Pas de « phénomène »

Hossam Aboul-Boghari, chercheur en sciences des religions et président de la Coalition des nouveaux musulmans, refuse cependant de dire que cette vague anti-foulard qui a commencé à déferler est un phénomène en tant que tel. Pourtant, il décèle les prémices d’une progression non seulement de femmes dévoilées, mais aussi de personnes athées, liant ces derniers aux carences en matière de prédi­cation religieuse. « La politisation de la reli­gion, l’extrémisme, les fatwas curieuses, la régression du niveau de l’enseignement, tout cela a éloigné les gens de l’islam et a créé un rejet global des rituels religieux, à commencer par le voile et finissant par le rejet de la reli­gion », explique le chercheur.

Dans les rues du Caire, cela fait presque deux décennies que les voiles fleurissent sur les têtes. Sobre au début, il s’est fait coloré, tortillé, piqué d’épingles fantaisistes, sculpté de plis sophistiqués. Toutefois, la sociologue Nadia Radwane pense que la perception du voile n’est plus aujourd’hui la même que celle d’il y a dix ou quinze ans, quand l’islamisme bombait le torse. « Le hidjab, qui est dans son vrai sens un habit de pudeur et de réserve, est devenu ces dernières années un accessoire de mode, vidé de sens. L’existence de tenues version hidjab, formées de trois pièces : foulard, body et jean moulant, de défilés de mode islamiques et de concours de Miss Voile, ne peuvent que montrer le paradoxe entre la valeur religieuse et culturelle de cet habit et sa dimension mode comme un accessoire d’attraction, voire de séduction », dit-elle. Naglaa, âgée de 27 ans, est une fidèle des programmes religieux. C’est à travers les émissions du prédicateur Amr Khaled qu’elle a pris la décision de se voiler. Elle a ôté puis remis son voile. « C’est le comportement de certaines voilées qui m’a poussée à l’enlever. Je ne pouvais plus supporter ces vêtements, même si mes convictions religieuses sont restées intactes: mettre le voile était devenu pour moi plus qu’une corvée », déclare-t-elle, tout en poursuivant que le hidjab de nos jours n’occupe plus le rôle qui lui incombait. « Il ne faut pas être hypocrite. Une femme avec le voile et en minijupe, c’est impossible, et une femme avec le voile et montrant ses fesses, c’est vraiment ridicule », ajoute-t-elle.

Une recherche d’identité, manque de foi, de persuasion, ou plutôt une manière de se libérer de la contrainte imposée par les parents, les raisons diffèrent d’une femme à l’autre, et chaque histoire vécue a sa spécificité.

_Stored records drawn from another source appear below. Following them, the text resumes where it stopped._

-- ==== Sys2Proof/Laws/State.lean ====
section
/-! SUPPORT. What each update of the state, of a unit and of a group leaves: one lemma per field. -/

namespace Sys2Proof.Machine

@[simp] theorem State.setUnit_agenda (x : State) (u : WorkUnit) : (x.setUnit u).agenda = x.agenda := rfl
@[simp] theorem State.setUnit_cur (x : State) (u : WorkUnit) : (x.setUnit u).cur = x.cur := rfl
@[simp] theorem State.setUnit_arg (x : State) (u : WorkUnit) : (x.setUnit u).arg = x.arg := rfl
@[simp] theorem State.setUnit_cycle (x : State) (u : WorkUnit) : (x.setUnit u).cycle = x.cycle := rfl
@[simp] theorem State.setUnit_freeCtr (x : State) (u : WorkUnit) : (x.setUnit u).freeCtr = x.freeCtr := rfl
@[simp] theorem State.setUnit_power (x : State) (u : WorkUnit) : (x.setUnit u).power = x.power := rfl
@[simp] theorem State.setUnit_bar0 (x : State) (u : WorkUnit) : (x.setUnit u).bar0 = x.bar0 := rfl
@[simp] theorem State.setUnit_fuseVersions (x : State) (u : WorkUnit) : (x.setUnit u).fuseVersions = x.fuseVersions := rfl
@[simp] theorem State.setUnit_fuseKeys (x : State) (u : WorkUnit) : (x.setUnit u).fuseKeys = x.fuseKeys := rfl
@[simp] theorem State.setUnit_mbxtab (x : State) (u : WorkUnit) : (x.setUnit u).mbxtab = x.mbxtab := rfl
@[simp] theorem State.setUnit_lvltab (x : State) (u : WorkUnit) : (x.setUnit u).lvltab = x.lvltab := rfl
@[simp] theorem State.setUnit_qsched (x : State) (u : WorkUnit) : (x.setUnit u).qsched = x.qsched := rfl
@[simp] theorem State.setUnit_qlist (x : State) (u : WorkUnit) : (x.setUnit u).qlist = x.qlist := rfl
@[simp] theorem State.setUnit_jobexp (x : State) (u : WorkUnit) : (x.setUnit u).jobexp = x.jobexp := rfl
@[simp] theorem State.setUnit_partexp (x : State) (u : WorkUnit) : (x.setUnit u).partexp = x.partexp := rfl
@[simp] theorem State.setUnit_ctxsel (x : State) (u : WorkUnit) : (x.setUnit u).ctxsel = x.ctxsel := rfl
@[simp] theorem State.setUnit_segbase (x : State) (u : WorkUnit) : (x.setUnit u).segbase = x.segbase := rfl
@[simp] theorem State.setUnit_bindtab (x : State) (u : WorkUnit) : (x.setUnit u).bindtab = x.bindtab := rfl
@[simp] theorem State.setUnit_namerules (x : State) (u : WorkUnit) : (x.setUnit u).namerules = x.namerules := rfl
@[simp] theorem State.setUnit_ctxpart (x : State) (u : WorkUnit) : (x.setUnit u).ctxpart = x.ctxpart := rfl
@[simp] theorem State.setUnit_parttab (x : State) (u : WorkUnit) : (x.setUnit u).parttab = x.parttab := rfl
@[simp] theorem State.setUnit_flip (x : State) (u : WorkUnit) : (x.setUnit u).flip = x.flip := rfl
@[simp] theorem State.setUnit_capiod (x : State) (u : WorkUnit) : (x.setUnit u).capiod = x.capiod := rfl
@[simp] theorem State.setUnit_svctab (x : State) (u : WorkUnit) : (x.setUnit u).svctab = x.svctab := rfl
@[simp] theorem State.setUnit_svcmbx (x : State) (u : WorkUnit) : (x.setUnit u).svcmbx = x.svcmbx := rfl
@[simp] theorem State.setUnit_savepool (x : State) (u : WorkUnit) : (x.setUnit u).savepool = x.savepool := rfl
@[simp] theorem State.setUnit_hostexp (x : State) (u : WorkUnit) : (x.setUnit u).hostexp = x.hostexp := rfl
@[simp] theorem State.setUnit_domexp (x : State) (u : WorkUnit) : (x.setUnit u).domexp = x.domexp := rfl
@[simp] theorem State.setUnit_domid (x : State) (u : WorkUnit) : (x.setUnit u).domid = x.domid := rfl
@[simp] theorem State.setUnit_dxtab (x : State) (u : WorkUnit) : (x.setUnit u).dxtab = x.dxtab := rfl
@[simp] theorem State.setUnit_routetab (x : State) (u : WorkUnit) : (x.setUnit u).routetab = x.routetab := rfl
@[simp] theorem State.setUnit_inwin (x : State) (u : WorkUnit) : (x.setUnit u).inwin = x.inwin := rfl
@[simp] theorem State.setUnit_dies (x : State) (u : WorkUnit) : (x.setUnit u).dies = x.dies := rfl
@[simp] theorem State.setUnit_mem (x : State) (u : WorkUnit) : (x.setUnit u).mem = x.mem := rfl
@[simp] theorem State.setUnit_dir (x : State) (u : WorkUnit) : (x.setUnit u).dir = x.dir := rfl
@[simp] theorem State.setUnit_pend (x : State) (u : WorkUnit) : (x.setUnit u).pend = x.pend := rfl
@[simp] theorem State.setUnit_nextSeq (x : State) (u : WorkUnit) : (x.setUnit u).nextSeq = x.nextSeq := rfl
@[simp] theorem State.setUnit_tlb (x : State) (u : WorkUnit) : (x.setUnit u).tlb = x.tlb := rfl
@[simp] theorem State.setUnit_own (x : State) (u : WorkUnit) : (x.setUnit u).own = x.own := rfl
@[simp] theorem State.setUnit_bias (x : State) (u : WorkUnit) : (x.setUnit u).bias = x.bias := rfl
@[simp] theorem State.setUnit_hostLines (x : State) (u : WorkUnit) : (x.setUnit u).hostLines = x.hostLines := rfl
@[simp] theorem State.setUnit_cores (x : State) (u : WorkUnit) : (x.setUnit u).cores = x.cores := rfl
@[simp] theorem State.setUnit_engines (x : State) (u : WorkUnit) : (x.setUnit u).engines = x.engines := rfl
@[simp] theorem State.setUnit_mailboxes (x : State) (u : WorkUnit) : (x.setUnit u).mailboxes = x.mailboxes := rfl
@[simp] theorem State.setUnit_launches (x : State) (u : WorkUnit) : (x.setUnit u).launches = x.launches := rfl
@[simp] theorem State.setUnit_nextUid (x : State) (u : WorkUnit) : (x.setUnit u).nextUid = x.nextUid := rfl
@[simp] theorem State.setUnit_qslots (x : State) (u : WorkUnit) : (x.setUnit u).qslots = x.qslots := rfl
@[simp] theorem State.setUnit_binders (x : State) (u : WorkUnit) : (x.setUnit u).binders = x.binders := rfl
@[simp] theorem State.setUnit_imgExports (x : State) (u : WorkUnit) : (x.setUnit u).imgExports = x.imgExports := rfl
@[simp] theorem State.setUnit_revokedStops (x : State) (u : WorkUnit) : (x.setUnit u).revokedStops = x.revokedStops := rfl
@[simp] theorem State.setUnit_ferries (x : State) (u : WorkUnit) : (x.setUnit u).ferries = x.ferries := rfl
@[simp] theorem State.setUnit_chunks (x : State) (u : WorkUnit) : (x.setUnit u).chunks = x.chunks := rfl
@[simp] theorem State.setUnit_posted (x : State) (u : WorkUnit) : (x.setUnit u).posted = x.posted := rfl
@[simp] theorem State.setUnit_absentDevs (x : State) (u : WorkUnit) : (x.setUnit u).absentDevs = x.absentDevs := rfl
@[simp] theorem State.setUnit_pop (x : State) (u : WorkUnit) : (x.setUnit u).pop = x.pop := rfl
@[simp] theorem State.setUnit_popNext (x : State) (u : WorkUnit) : (x.setUnit u).popNext = x.popNext := rfl
@[simp] theorem State.setUnit_portUp (x : State) (u : WorkUnit) : (x.setUnit u).portUp = x.portUp := rfl
@[simp] theorem State.setUnit_detached (x : State) (u : WorkUnit) : (x.setUnit u).detached = x.detached := rfl
@[simp] theorem State.setUnit_slots (x : State) (u : WorkUnit) : (x.setUnit u).slots = x.slots := rfl
@[simp] theorem State.setUnit_out (x : State) (u : WorkUnit) : (x.setUnit u).out = x.out := rfl
@[simp] theorem State.setUnit_issued (x : State) (u : WorkUnit) : (x.setUnit u).issued = x.issued := rfl
@[simp] theorem State.setUnit_collPeers (x : State) (u : WorkUnit) : (x.setUnit u).collPeers = x.collPeers := rfl
@[simp] theorem State.setUnit_halted (x : State) (u : WorkUnit) : (x.setUnit u).halted = x.halted := rfl
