-- ==== Sys2Proof/Tests/Slice0.lean ====
section
/-! SUPPORT. The model's own tests: ill-formed terms, words written out from the encoding tables of the spec, states that meet the hypotheses of the statements, and results worked by hand from the rules. -/

namespace Sys2Proof.Tests

open Sys2Proof.Machine

set_option Elab.async false

/-! Ill-formed terms, one for each check of WellFormed. -/

theorem test_illformed_lane_fields :
    [Instr.iadd ⟨64, 0, 0, 0, false, false, none⟩, .iadd ⟨0, 64, 0, 0, false, false, none⟩, .iadd ⟨0, 0, 64, 0, false, false, none⟩, .iadd ⟨0, 0, 0, 8, false, false, none⟩].any wellFormed = false := by
  decide +kernel
theorem test_illformed_extension :
    [Ext.mk 8 0 0 false 0 0, ⟨0, 8, 0, false, 0, 0⟩, ⟨0, 0, 64, false, 0, 0⟩, ⟨0, 0, 0, false, 8, 0⟩, ⟨0, 0, 0, false, 0, 65536⟩].any
      (fun e => wellFormed (.iadd ⟨0, 0, 0, 0, false, false, some e⟩)) = false := by decide +kernel
theorem test_illformed_group_fields :
    [GW.mk 64 0 0 0 none, ⟨0, 64, 0, 0, none⟩, ⟨0, 0, 64, 0, none⟩, ⟨0, 0, 0, 64, none⟩].any (fun f => wellFormed (.ssel f)) = false ∧
    wellFormed (.ssel ⟨0, 0, 0, 0, some 0⟩) = false ∧ wellFormed (.saddGl ⟨0, 0, 0, 0, none⟩) = false ∧ wellFormed (.saddGl ⟨0, 0, 0, 0, some (2 ^ 32)⟩) = false := by decide +kernel
theorem test_illformed_selector :
    [Instr.ret ⟨0, 0, 0, 0, false, false, none⟩, .nop ⟨0, 0, 1, 0, false, false, none⟩, .moviH ⟨0, 0, 0, 0, false, false, none⟩, .fneg ⟨0, 0, 2, 0, false, false, none⟩,
      .voteAny ⟨0, 0, 0, 0, false, false, none⟩, .optionalOpcode 16 ⟨0, 0, 0, 0, false, false, none⟩, .saddGr ⟨0, 0, 0, 1, none⟩, .cntrd ⟨0, 0, 0, 8, none⟩, .cntrdSt ⟨0, 0, 0, 7, none⟩,
      .xmsetFirst ⟨0, 0, 0, 0, none⟩, .quiesce ⟨0, 0, 0, 64, none⟩, .diectlRetrainUcie ⟨0, 0, 0, 4, none⟩].any wellFormed = false := by decide +kernel
theorem test_wellformed :
    wellFormed (.iadd ⟨63, 63, 63, 7, true, true, some ⟨7, 7, 63, true, 7, 65535⟩⟩) = true ∧ wellFormed (.saddGl ⟨63, 63, 63, 63, some (2 ^ 32 - 1)⟩) = true ∧
    wellFormed (.optionalOpcode 15 ⟨0, 0, 0, 0, false, false, none⟩) = true := by decide +kernel

/-! Words laid out from R157, R160, R167 and R168 with the majors and function codes of R164 and R169: (first word, second word, instruction). -/

/-- Each pair of words decodes to its instruction. -/
def allDecode (l : List (Nat × Nat × Instr)) : Bool := l.all (fun p => decodeWords p.1 p.2.1 == some p.2.2)

/-- The words that the spec writes out itself, in R157 to R184 and the worked programs. -/
theorem test_decode_worked : allDecode [
   (0x010420C0, 0, .iadd ⟨1, 2, 3, 0, false, false, none⟩), (0x05105181, 0x00700000, .imad ⟨4, 5, 6, 0, false, false, some ⟨0, 0, 7, false, 0, 0⟩⟩),
   (0x14042101, 0x08020000, .icmp ⟨1, 2, 4, 0, false, false, some ⟨0, 2, 0, false, 2, 0⟩⟩), (0x17040001, 0x20013F80, .moviH ⟨1, 0, 0, 0, false, false, some ⟨1, 0, 0, false, 1, 0x3F80⟩⟩),
   (0x18000000, 0, .movs ⟨0, 0, 0, 0, false, false, none⟩), (0x18040081, 0x00080000, .movs ⟨1, 0, 2, 0, false, false, some ⟨0, 0, 0, true, 0, 0⟩⟩),
   (0x2C185001, 0x0C000000, .qpack ⟨6, 5, 0, 0, false, false, some ⟨0, 3, 0, false, 0, 0⟩⟩)] := by decide +kernel

/-- Rows 0x00 and 0x10 of R164. -/
theorem test_decode_control_integer : allDecode [
   (0x00000014, 0, .nop ⟨0, 0, 0, 2, true, false, none⟩),
   (0x00000048, 0, .ret ⟨0, 0, 1, 1, false, false, none⟩),
   (0x00000080, 0, .exit ⟨0, 0, 2, 0, false, false, none⟩),
   (0x000000F4, 0, .region ⟨0, 0, 3, 6, true, false, none⟩),
   (0x0000010C, 0, .ifence ⟨0, 0, 4, 1, true, false, none⟩),
   (0x00000148, 0, .bkpt ⟨0, 0, 5, 1, false, false, none⟩),
   (0x01A699A5, 0x1830442F, .iadd ⟨41, 41, 38, 4, true, false, some ⟨0, 6, 3, false, 0, 0x442F⟩⟩),
   (0x028C8949, 0x486531E2, .isub ⟨35, 8, 37, 1, false, false, some ⟨2, 2, 6, false, 5, 0x31E2⟩⟩),
   (0x0382C8D9, 0x75DD997B, .imul ⟨32, 44, 35, 3, false, false, some ⟨3, 5, 29, true, 5, 0x997B⟩⟩),
   (0x041A550B, 0x9F8F936C, .imulh ⟨6, 37, 20, 1, false, true, some ⟨4, 7, 56, true, 7, 0x936C⟩⟩),
   (0x052F15AF, 0x3DA1A0A3, .imad ⟨11, 49, 22, 5, true, true, some ⟨1, 7, 26, false, 1, 0xA0A3⟩⟩),
   (0x069B4787, 0x07CF2147, .idiv ⟨38, 52, 30, 0, true, true, some ⟨0, 1, 60, true, 7, 0x2147⟩⟩),
   (0x074EE64D, 0xB41D560A, .irem ⟨19, 46, 25, 1, true, false, some ⟨5, 5, 1, true, 5, 0x560A⟩⟩),
   (0x083B24D7, 0x2D9F2941, .imin ⟨14, 50, 19, 2, true, true, some ⟨1, 3, 25, true, 7, 0x2941⟩⟩),
   (0x09912E71, 0x3B7EB7B0, .imax ⟨36, 18, 57, 6, false, false, some ⟨1, 6, 55, true, 6, 0xB7B0⟩⟩),
   (0x0A18C2A1, 0x2C0A8686, .andI ⟨6, 12, 10, 4, false, false, some ⟨1, 3, 0, true, 2, 0x8686⟩⟩),
   (0x0B6E3637, 0x97C0E9CD, .orI ⟨27, 35, 24, 6, true, true, some ⟨4, 5, 60, false, 0, 0xE9CD⟩⟩),
   (0x0C6877F9, 0xB8316AE3, .xor ⟨26, 7, 31, 7, false, false, some ⟨5, 6, 3, false, 1, 0x6AE3⟩⟩),
   (0x0D5A7101, 0x0241BA2B, .shl ⟨22, 39, 4, 0, false, false, some ⟨0, 0, 36, false, 1, 0xBA2B⟩⟩),
   (0x0EA1928B, 0xB3DDF2C3, .shr ⟨40, 25, 10, 1, false, true, some ⟨5, 4, 61, true, 5, 0xF2C3⟩⟩),
   (0x0F79F7F9, 0x4495878E, .sar ⟨30, 31, 31, 7, false, false, some ⟨2, 1, 9, false, 5, 0x878E⟩⟩),
   (0x103BDF65, 0x94942E98, .rol ⟨14, 61, 61, 4, true, false, some ⟨4, 5, 9, false, 4, 0x2E98⟩⟩),
   (0x115F23F1, 0x96837A91, .bfx ⟨23, 50, 15, 6, false, false, some ⟨4, 5, 40, false, 3, 0x7A91⟩⟩),
   (0x128A05DF, 0xA01F84B2, .bfi ⟨34, 32, 23, 3, true, true, some ⟨5, 0, 1, true, 7, 0x84B2⟩⟩),
   (0x13D3CBFB, 0x54517425, .sel ⟨52, 60, 47, 7, false, true, some ⟨2, 5, 5, false, 1, 0x7425⟩⟩),
   (0x1439FA33, 0x81E93D64, .icmp ⟨14, 31, 40, 6, false, true, some ⟨4, 0, 30, true, 1, 0x3D64⟩⟩),
   (0x15E4C709, 0xB45FCD82, .isat ⟨57, 12, 28, 1, false, false, some ⟨5, 5, 5, true, 7, 0xCD82⟩⟩),
   (0x16242291, 0x9F37B368, .mov ⟨9, 2, 10, 2, false, false, some ⟨4, 7, 51, false, 7, 0xB368⟩⟩),
   (0x17074BDB, 0xA610DE1C, .movi ⟨1, 52, 47, 3, false, true, some ⟨5, 1, 33, false, 0, 0xDE1C⟩⟩),
   (0x17393847, 0x3509431C, .moviH ⟨14, 19, 33, 0, true, true, some ⟨1, 5, 16, true, 1, 0x431C⟩⟩),
   (0x18AE6D79, 0x9B420993, .movs ⟨43, 38, 53, 7, false, false, some ⟨4, 6, 52, false, 2, 0x993⟩⟩),
   (0x19CB402D, 0x28991F9E, .ineg ⟨50, 52, 0, 5, true, false, some ⟨1, 2, 9, true, 1, 0x1F9E⟩⟩),
   (0x19E64079, 0x0CC8320B, .iabs ⟨57, 36, 1, 7, false, false, some ⟨0, 3, 12, true, 0, 0x320B⟩⟩),
   (0x1975509D, 0x8ECFF4C1, .notI ⟨29, 21, 2, 3, true, false, some ⟨4, 3, 44, true, 7, 0xF4C1⟩⟩),
   (0x19D9D0CB, 0x387FA1C8, .popc ⟨54, 29, 3, 1, false, true, some ⟨1, 6, 7, true, 7, 0xA1C8⟩⟩),
   (0x1914E115, 0xB322BB7C, .clz ⟨5, 14, 4, 2, true, false, some ⟨5, 4, 50, false, 2, 0xBB7C⟩⟩),
   (0x19F9E157, 0x259A728A, .ctz ⟨62, 30, 5, 2, true, true, some ⟨1, 1, 25, true, 2, 0x728A⟩⟩),
   (0x1959B1AF, 0x354509F9, .brev ⟨22, 27, 6, 5, true, true, some ⟨1, 5, 20, false, 5, 0x9F9⟩⟩)] := by decide +kernel

/-- R164: the factor majors. -/
theorem test_decode_factor : allDecode [
   (0x1AB8264B, 0x52017505, .fald ⟨46, 2, 25, 1, false, true, some ⟨2, 4, 32, false, 1, 0x7505⟩⟩),
   (0x1B483EB3, 0x33068468, .fast ⟨18, 3, 58, 6, false, true, some ⟨1, 4, 48, false, 6, 0x8468⟩⟩),
   (0x1CB551A1, 0x43362513, .faupd ⟨45, 21, 6, 4, false, false, some ⟨2, 0, 51, false, 6, 0x2513⟩⟩),
   (0x1DD11187, 0x8C49E855, .fadwd ⟨52, 17, 6, 0, true, true, some ⟨4, 3, 4, true, 1, 0xE855⟩⟩),
   (0x1EF3B4A1, 0x8820380A, .fasolvF ⟨60, 59, 18, 4, false, false, some ⟨4, 2, 2, false, 0, 0x380A⟩⟩),
   (0x1E37C53B, 0xB2119475, .fasolvB ⟨13, 60, 20, 7, false, true, some ⟨5, 4, 33, false, 1, 0x9475⟩⟩),
   (0x1E5F40BB, 0x40026100, .fasolvG ⟨23, 52, 2, 7, false, true, some ⟨2, 0, 0, false, 2, 0x6100⟩⟩),
   (0x1E1EBD61, 0xBAABC942, .fasolvLoo ⟨7, 43, 53, 4, false, false, some ⟨5, 6, 42, true, 3, 0xC942⟩⟩),
   (0x1F58DD83, 0xA9984277, .fadiag ⟨22, 13, 54, 0, false, true, some ⟨5, 2, 25, true, 0, 0x4277⟩⟩),
   (0x2FF89A63, 0x5AC032EA, .famul ⟨62, 9, 41, 4, false, true, some ⟨2, 6, 44, false, 0, 0x32EA⟩⟩),
   (0x2F44FCE5, 0x8009EBDF, .famulT ⟨17, 15, 51, 4, true, false, some ⟨4, 0, 0, true, 1, 0xEBDF⟩⟩)] := by decide +kernel

/-- R164: rows 0x20. -/
theorem test_decode_float : allDecode [
   (0x2070B105, 0x1B7B960B, .fadd ⟨28, 11, 4, 0, true, false, some ⟨0, 6, 55, true, 3, 0x960B⟩⟩),
   (0x212D2745, 0x117D7D28, .fsub ⟨11, 18, 29, 0, true, false, some ⟨0, 4, 23, true, 5, 0x7D28⟩⟩),
   (0x225CC059, 0x585C66E6, .fmul ⟨23, 12, 1, 3, false, false, some ⟨2, 6, 5, true, 4, 0x66E6⟩⟩),
   (0x234751A5, 0x3A560B84, .ffma ⟨17, 53, 6, 4, true, false, some ⟨1, 6, 37, false, 6, 0xB84⟩⟩),
   (0x241A6F95, 0x8AADFD06, .fmin ⟨6, 38, 62, 2, true, false, some ⟨4, 2, 42, true, 5, 0xFD06⟩⟩),
   (0x250F5D89, 0xBAE075BA, .fmax ⟨3, 53, 54, 1, false, false, some ⟨5, 6, 46, false, 0, 0x75BA⟩⟩),
   (0x2626961F, 0x1B5809A5, .fcmp ⟨9, 41, 24, 3, true, true, some ⟨0, 6, 53, true, 0, 0x9A5⟩⟩),
   (0x2705ED0D, 0x06A7811F, .fdiv ⟨1, 30, 52, 1, true, false, some ⟨0, 1, 42, false, 7, 0x811F⟩⟩),
   (0x28BF13A1, 0x3DF9F540, .fscl ⟨47, 49, 14, 4, false, false, some ⟨1, 7, 31, true, 1, 0xF540⟩⟩),
   (0x2916703B, 0x350A0662, .fabs ⟨5, 39, 0, 7, false, true, some ⟨1, 5, 16, true, 2, 0x662⟩⟩),
   (0x294AC07F, 0x0EBC9232, .fneg ⟨18, 44, 1, 7, true, true, some ⟨0, 3, 43, true, 4, 0x9232⟩⟩),
   (0x29C880A5, 0x8D3708F6, .fsqrt ⟨50, 8, 2, 4, true, false, some ⟨4, 3, 19, false, 7, 0x8F6⟩⟩),
   (0x29D610CB, 0x71832633, .frcp ⟨53, 33, 3, 1, false, true, some ⟨3, 4, 24, false, 3, 0x2633⟩⟩),
   (0x29F5813F, 0x33857677, .frsq ⟨61, 24, 4, 7, true, true, some ⟨1, 4, 56, false, 5, 0x7677⟩⟩),
   (0x2908B157, 0x1EBE9A99, .fexp2 ⟨2, 11, 5, 2, true, true, some ⟨0, 7, 43, true, 6, 0x9A99⟩⟩),
   (0x29655189, 0x140DCBE8, .flog2 ⟨25, 21, 6, 1, false, false, some ⟨0, 5, 0, true, 5, 0xCBE8⟩⟩),
   (0x29EB01CF, 0x5176C7C3, .fclass ⟨58, 48, 7, 1, true, true, some ⟨2, 4, 23, false, 6, 0xC7C3⟩⟩),
   (0x29C5221F, 0x10644C3E, .frnd ⟨49, 18, 8, 3, true, true, some ⟨0, 4, 6, false, 4, 0x4C3E⟩⟩),
   (0x29855259, 0x3728CCD2, .fgete ⟨33, 21, 9, 3, false, false, some ⟨1, 5, 50, true, 0, 0xCCD2⟩⟩),
   (0x29F2F281, 0x7E74F89D, .sinT ⟨60, 47, 10, 0, false, false, some ⟨3, 7, 39, false, 4, 0xF89D⟩⟩),
   (0x297DB2DF, 0x513CCFFA, .cosT ⟨31, 27, 11, 3, true, true, some ⟨2, 4, 19, true, 4, 0xCFFA⟩⟩),
   (0x2992B33B, 0x64A16A6E, .sincosT ⟨36, 43, 12, 7, false, true, some ⟨3, 1, 10, false, 1, 0x6A6E⟩⟩),
   (0x29ED6355, 0x78832E72, .fredT ⟨59, 22, 13, 2, true, false, some ⟨3, 6, 8, false, 3, 0x2E72⟩⟩),
   (0x2A550633, 0x4F86C403, .cvt ⟨21, 16, 24, 6, false, true, some ⟨2, 3, 56, false, 6, 0xC403⟩⟩),
   (0x2B496C4D, 0x1D1A6E92, .cvti ⟨18, 22, 49, 1, true, false, some ⟨0, 7, 17, true, 2, 0x6E92⟩⟩),
   (0x2C65AA87, 0x7BD84126, .qpack ⟨25, 26, 42, 0, true, true, some ⟨3, 6, 61, true, 0, 0x4126⟩⟩),
   (0x2DFA6809, 0x059F7F36, .qunpk ⟨62, 38, 32, 1, false, false, some ⟨0, 1, 25, true, 7, 0x7F36⟩⟩),
   (0x2E2A2B1B, 0x1C504055, .had ⟨10, 34, 44, 3, false, true, some ⟨0, 7, 5, false, 0, 0x4055⟩⟩)] := by decide +kernel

Une chose est sûre: chacun est libre de choisir le style vestimentaire qui lui convient, est responsable de ses actes, et chacun vit sa foi comme il l’entend. Chérine, une jeune ophtalmologue satisfaite sous son voile, estime que si une femme décide d’enlever son foulard, personne n’a le droit, ni de la condamner, ni de l’applaudir. Son choix ne concerne personne qu’elle, et seul Dieu est en droit de la juger. « J’ai été, et je suis toujours fière d’avoir décidé de porter le voile. Je l’ai fait en toute liberté. Cette démarche était en harmonie avec ma volonté d’approfondir ma foi. Mon voile m’a aussi donné de la confiance, puisque grâce à lui, j’ai pu affirmer ma personnalité », conclut-elle.